* Work task *
Reproduce word for word, from the entries below, the line with "(h.opened m m.body ≠", the line with "h.raise KST_EVT_LOGSTALL with", and every line between them, and nothing more.

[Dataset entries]
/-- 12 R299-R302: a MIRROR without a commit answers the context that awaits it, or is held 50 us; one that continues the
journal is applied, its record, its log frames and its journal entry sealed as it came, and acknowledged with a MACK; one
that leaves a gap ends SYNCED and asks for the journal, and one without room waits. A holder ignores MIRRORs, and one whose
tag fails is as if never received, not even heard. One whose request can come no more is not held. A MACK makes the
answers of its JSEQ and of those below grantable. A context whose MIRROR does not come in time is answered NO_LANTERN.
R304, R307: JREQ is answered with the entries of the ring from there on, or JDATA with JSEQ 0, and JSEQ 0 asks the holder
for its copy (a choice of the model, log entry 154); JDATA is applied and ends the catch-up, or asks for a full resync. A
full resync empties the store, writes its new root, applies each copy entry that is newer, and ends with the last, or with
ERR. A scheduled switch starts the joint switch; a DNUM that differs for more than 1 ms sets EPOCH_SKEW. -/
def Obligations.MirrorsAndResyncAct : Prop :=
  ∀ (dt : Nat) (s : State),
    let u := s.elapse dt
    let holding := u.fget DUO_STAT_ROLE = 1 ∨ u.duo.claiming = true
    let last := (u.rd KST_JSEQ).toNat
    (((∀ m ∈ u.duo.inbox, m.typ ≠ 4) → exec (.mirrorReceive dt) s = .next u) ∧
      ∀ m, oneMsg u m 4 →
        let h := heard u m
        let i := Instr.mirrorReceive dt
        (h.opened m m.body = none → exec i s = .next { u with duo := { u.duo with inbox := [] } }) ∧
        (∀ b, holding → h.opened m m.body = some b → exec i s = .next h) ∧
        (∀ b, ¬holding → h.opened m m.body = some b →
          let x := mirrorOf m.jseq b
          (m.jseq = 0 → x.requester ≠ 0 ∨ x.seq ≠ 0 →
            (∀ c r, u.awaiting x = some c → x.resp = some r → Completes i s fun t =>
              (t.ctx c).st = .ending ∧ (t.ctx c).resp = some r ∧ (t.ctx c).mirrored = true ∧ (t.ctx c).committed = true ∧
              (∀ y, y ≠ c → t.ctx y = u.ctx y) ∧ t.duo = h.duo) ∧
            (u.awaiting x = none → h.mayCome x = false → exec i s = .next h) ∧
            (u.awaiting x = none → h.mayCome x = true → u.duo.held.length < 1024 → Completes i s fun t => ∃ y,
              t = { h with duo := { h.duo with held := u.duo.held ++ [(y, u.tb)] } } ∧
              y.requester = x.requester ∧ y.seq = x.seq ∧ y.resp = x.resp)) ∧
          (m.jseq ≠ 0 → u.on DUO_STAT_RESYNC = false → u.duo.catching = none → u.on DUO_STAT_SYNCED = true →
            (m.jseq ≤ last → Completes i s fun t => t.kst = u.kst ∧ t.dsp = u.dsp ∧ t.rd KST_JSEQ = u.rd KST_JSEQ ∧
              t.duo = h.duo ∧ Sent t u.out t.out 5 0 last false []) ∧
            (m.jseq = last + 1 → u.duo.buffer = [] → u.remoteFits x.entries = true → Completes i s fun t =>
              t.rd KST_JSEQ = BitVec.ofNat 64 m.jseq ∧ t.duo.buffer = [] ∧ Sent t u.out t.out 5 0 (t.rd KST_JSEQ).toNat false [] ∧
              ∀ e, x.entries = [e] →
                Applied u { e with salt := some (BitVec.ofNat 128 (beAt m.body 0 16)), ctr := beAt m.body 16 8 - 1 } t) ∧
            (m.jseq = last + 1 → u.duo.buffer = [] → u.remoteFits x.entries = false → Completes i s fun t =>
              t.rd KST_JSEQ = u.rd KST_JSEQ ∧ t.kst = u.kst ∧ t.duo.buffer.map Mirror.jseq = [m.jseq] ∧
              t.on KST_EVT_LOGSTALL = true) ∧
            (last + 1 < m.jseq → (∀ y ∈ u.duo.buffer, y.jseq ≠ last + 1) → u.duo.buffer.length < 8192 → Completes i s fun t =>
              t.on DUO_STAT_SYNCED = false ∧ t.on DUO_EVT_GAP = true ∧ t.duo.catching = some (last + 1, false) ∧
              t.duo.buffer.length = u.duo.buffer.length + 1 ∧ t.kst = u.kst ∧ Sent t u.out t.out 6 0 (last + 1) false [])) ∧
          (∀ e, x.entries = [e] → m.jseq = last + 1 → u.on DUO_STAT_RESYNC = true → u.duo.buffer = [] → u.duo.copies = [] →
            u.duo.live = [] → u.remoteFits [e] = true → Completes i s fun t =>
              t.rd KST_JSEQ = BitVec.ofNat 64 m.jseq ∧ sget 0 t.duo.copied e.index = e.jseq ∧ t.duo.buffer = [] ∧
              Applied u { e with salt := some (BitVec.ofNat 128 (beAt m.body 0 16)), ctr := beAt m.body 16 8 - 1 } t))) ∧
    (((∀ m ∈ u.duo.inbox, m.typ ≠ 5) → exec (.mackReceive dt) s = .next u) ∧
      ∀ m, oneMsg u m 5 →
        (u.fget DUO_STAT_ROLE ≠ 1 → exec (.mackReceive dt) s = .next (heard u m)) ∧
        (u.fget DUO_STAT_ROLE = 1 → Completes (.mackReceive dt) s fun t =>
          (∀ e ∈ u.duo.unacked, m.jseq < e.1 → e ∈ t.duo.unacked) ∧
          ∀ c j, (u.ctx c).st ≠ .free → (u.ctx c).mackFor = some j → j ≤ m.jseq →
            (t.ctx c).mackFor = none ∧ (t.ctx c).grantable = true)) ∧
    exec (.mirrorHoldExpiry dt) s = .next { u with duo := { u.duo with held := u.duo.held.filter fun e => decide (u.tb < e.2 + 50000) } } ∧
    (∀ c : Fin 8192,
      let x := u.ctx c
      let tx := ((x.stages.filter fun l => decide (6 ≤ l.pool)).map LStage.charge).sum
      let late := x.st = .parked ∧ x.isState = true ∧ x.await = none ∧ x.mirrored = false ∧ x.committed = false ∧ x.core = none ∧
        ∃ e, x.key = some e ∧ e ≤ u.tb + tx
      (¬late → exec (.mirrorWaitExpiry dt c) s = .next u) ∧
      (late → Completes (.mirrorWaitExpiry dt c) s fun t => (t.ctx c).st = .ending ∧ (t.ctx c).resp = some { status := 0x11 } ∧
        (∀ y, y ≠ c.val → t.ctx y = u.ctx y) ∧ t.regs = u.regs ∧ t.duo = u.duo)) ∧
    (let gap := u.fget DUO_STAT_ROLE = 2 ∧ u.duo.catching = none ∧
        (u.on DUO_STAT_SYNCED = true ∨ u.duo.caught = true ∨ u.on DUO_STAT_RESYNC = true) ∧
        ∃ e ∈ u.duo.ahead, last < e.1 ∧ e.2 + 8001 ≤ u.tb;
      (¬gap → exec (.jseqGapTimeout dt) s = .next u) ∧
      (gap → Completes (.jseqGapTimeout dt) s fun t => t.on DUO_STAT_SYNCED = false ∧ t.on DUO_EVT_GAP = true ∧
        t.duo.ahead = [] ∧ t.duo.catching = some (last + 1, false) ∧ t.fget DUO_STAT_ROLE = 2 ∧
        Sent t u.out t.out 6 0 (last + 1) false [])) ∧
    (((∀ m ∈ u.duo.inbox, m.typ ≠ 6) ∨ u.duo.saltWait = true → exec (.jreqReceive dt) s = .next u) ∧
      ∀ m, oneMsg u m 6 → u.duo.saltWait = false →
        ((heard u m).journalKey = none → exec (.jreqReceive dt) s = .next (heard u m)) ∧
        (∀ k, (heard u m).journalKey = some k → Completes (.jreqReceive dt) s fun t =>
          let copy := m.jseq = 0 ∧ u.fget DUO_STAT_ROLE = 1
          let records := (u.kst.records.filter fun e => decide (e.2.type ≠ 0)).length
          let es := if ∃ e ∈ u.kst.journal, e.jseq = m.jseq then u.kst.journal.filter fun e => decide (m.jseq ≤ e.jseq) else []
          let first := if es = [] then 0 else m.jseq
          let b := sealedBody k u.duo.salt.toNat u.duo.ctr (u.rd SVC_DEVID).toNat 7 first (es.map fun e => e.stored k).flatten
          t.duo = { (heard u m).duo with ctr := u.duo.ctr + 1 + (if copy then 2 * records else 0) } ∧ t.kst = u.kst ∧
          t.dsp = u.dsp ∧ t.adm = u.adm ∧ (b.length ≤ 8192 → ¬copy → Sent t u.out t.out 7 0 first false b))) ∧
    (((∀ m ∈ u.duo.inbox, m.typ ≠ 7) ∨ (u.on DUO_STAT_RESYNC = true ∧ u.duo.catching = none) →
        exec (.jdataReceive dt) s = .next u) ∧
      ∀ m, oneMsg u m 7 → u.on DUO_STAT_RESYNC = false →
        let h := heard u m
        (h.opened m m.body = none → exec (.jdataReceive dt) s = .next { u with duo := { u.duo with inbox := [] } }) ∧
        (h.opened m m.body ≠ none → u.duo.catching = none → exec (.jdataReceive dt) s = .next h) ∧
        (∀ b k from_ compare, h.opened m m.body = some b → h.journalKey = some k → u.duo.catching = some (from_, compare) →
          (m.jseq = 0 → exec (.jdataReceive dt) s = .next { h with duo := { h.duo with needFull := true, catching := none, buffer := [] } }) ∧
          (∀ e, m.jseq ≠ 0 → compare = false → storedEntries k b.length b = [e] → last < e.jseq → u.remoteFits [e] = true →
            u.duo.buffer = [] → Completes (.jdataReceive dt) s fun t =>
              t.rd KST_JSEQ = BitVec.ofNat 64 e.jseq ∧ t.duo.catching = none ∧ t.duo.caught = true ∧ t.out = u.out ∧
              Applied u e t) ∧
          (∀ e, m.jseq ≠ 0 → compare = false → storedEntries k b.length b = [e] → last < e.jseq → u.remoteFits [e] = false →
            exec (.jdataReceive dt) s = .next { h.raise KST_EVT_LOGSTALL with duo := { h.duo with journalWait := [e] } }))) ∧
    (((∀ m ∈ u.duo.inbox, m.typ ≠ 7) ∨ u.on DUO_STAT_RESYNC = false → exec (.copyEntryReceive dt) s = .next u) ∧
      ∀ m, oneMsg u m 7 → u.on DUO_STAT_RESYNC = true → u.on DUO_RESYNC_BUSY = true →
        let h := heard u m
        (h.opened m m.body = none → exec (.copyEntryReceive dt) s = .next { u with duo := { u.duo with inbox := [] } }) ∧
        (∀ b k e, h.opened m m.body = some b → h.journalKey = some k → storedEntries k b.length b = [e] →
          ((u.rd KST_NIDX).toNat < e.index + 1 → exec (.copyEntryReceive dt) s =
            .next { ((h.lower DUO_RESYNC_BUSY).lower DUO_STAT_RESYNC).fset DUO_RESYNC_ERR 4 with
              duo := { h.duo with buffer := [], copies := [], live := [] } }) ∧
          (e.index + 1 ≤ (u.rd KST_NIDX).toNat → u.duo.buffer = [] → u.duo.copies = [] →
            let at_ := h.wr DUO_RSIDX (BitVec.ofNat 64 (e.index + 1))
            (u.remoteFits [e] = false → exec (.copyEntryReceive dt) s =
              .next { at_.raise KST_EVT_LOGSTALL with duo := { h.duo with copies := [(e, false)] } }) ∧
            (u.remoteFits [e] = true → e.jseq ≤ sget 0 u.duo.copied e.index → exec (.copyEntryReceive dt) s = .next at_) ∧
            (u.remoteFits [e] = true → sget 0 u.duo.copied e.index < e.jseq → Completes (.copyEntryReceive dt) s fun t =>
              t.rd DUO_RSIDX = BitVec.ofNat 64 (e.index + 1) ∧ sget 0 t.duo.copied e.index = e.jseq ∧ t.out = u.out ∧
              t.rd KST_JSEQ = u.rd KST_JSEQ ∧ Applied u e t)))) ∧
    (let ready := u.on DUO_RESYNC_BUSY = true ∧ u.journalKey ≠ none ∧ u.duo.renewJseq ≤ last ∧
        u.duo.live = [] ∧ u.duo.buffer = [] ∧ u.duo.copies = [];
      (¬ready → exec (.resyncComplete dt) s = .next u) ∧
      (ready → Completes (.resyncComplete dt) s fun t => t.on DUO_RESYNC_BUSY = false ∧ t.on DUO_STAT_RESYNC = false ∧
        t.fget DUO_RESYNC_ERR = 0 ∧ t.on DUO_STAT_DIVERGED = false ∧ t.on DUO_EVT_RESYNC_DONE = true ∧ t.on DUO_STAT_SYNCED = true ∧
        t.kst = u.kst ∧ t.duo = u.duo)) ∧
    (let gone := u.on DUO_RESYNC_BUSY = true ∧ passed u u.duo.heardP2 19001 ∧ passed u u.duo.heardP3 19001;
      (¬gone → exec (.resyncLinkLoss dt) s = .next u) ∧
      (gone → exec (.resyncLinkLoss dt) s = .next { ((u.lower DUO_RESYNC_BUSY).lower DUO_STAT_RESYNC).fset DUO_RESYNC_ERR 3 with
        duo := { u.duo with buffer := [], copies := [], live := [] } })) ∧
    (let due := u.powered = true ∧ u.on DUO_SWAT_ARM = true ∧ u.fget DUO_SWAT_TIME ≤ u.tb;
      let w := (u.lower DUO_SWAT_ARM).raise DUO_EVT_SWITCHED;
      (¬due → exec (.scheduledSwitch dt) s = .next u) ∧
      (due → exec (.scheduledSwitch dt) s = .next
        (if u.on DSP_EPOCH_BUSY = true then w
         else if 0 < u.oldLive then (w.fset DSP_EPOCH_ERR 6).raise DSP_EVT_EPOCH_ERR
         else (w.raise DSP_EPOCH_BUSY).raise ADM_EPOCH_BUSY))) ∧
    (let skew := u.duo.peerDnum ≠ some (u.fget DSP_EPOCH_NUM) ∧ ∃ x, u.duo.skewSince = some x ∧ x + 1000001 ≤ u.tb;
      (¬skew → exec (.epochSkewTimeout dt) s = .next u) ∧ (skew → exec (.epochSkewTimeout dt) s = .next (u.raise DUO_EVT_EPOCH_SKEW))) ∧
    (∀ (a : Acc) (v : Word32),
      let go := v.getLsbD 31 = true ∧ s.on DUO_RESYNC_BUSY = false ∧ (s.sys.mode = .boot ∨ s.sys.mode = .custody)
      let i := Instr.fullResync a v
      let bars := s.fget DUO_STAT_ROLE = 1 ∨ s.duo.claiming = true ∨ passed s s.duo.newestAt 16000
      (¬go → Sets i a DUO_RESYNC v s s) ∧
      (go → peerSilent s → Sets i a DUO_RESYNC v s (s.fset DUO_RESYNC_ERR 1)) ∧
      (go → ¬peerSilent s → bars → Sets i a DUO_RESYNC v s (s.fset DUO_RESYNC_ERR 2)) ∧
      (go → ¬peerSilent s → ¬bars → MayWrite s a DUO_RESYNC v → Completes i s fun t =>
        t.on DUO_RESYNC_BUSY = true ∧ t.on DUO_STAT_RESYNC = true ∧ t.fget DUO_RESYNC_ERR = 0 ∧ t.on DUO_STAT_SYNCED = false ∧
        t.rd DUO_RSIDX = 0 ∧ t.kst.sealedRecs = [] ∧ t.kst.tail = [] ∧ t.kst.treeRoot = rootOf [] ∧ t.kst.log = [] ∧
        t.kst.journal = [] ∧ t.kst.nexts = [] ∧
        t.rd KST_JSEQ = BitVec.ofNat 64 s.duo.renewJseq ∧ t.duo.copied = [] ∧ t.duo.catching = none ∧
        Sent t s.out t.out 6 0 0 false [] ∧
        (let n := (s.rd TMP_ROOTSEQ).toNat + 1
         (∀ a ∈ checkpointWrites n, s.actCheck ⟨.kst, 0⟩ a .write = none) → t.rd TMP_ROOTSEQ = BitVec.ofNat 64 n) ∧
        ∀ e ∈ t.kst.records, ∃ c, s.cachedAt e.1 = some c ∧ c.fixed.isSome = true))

* Result of the exercise *
        (h.opened m m.body ≠ none → u.duo.catching = none → exec (.jdataReceive dt) s = .next h) ∧
        (∀ b k from_ compare, h.opened m m.body = some b → h.journalKey = some k → u.duo.catching = some (from_, compare) →
          (m.jseq = 0 → exec (.jdataReceive dt) s = .next { h with duo := { h.duo with needFull := true, catching := none, buffer := [] } }) ∧
          (∀ e, m.jseq ≠ 0 → compare = false → storedEntries k b.length b = [e] → last < e.jseq → u.remoteFits [e] = true →
            u.duo.buffer = [] → Completes (.jdataReceive dt) s fun t =>
              t.rd KST_JSEQ = BitVec.ofNat 64 e.jseq ∧ t.duo.catching = none ∧ t.duo.caught = true ∧ t.out = u.out ∧
              Applied u e t) ∧
          (∀ e, m.jseq ≠ 0 → compare = false → storedEntries k b.length b = [e] → last < e.jseq → u.remoteFits [e] = false →
            exec (.jdataReceive dt) s = .next { h.raise KST_EVT_LOGSTALL with duo := { h.duo with journalWait := [e] } }))) ∧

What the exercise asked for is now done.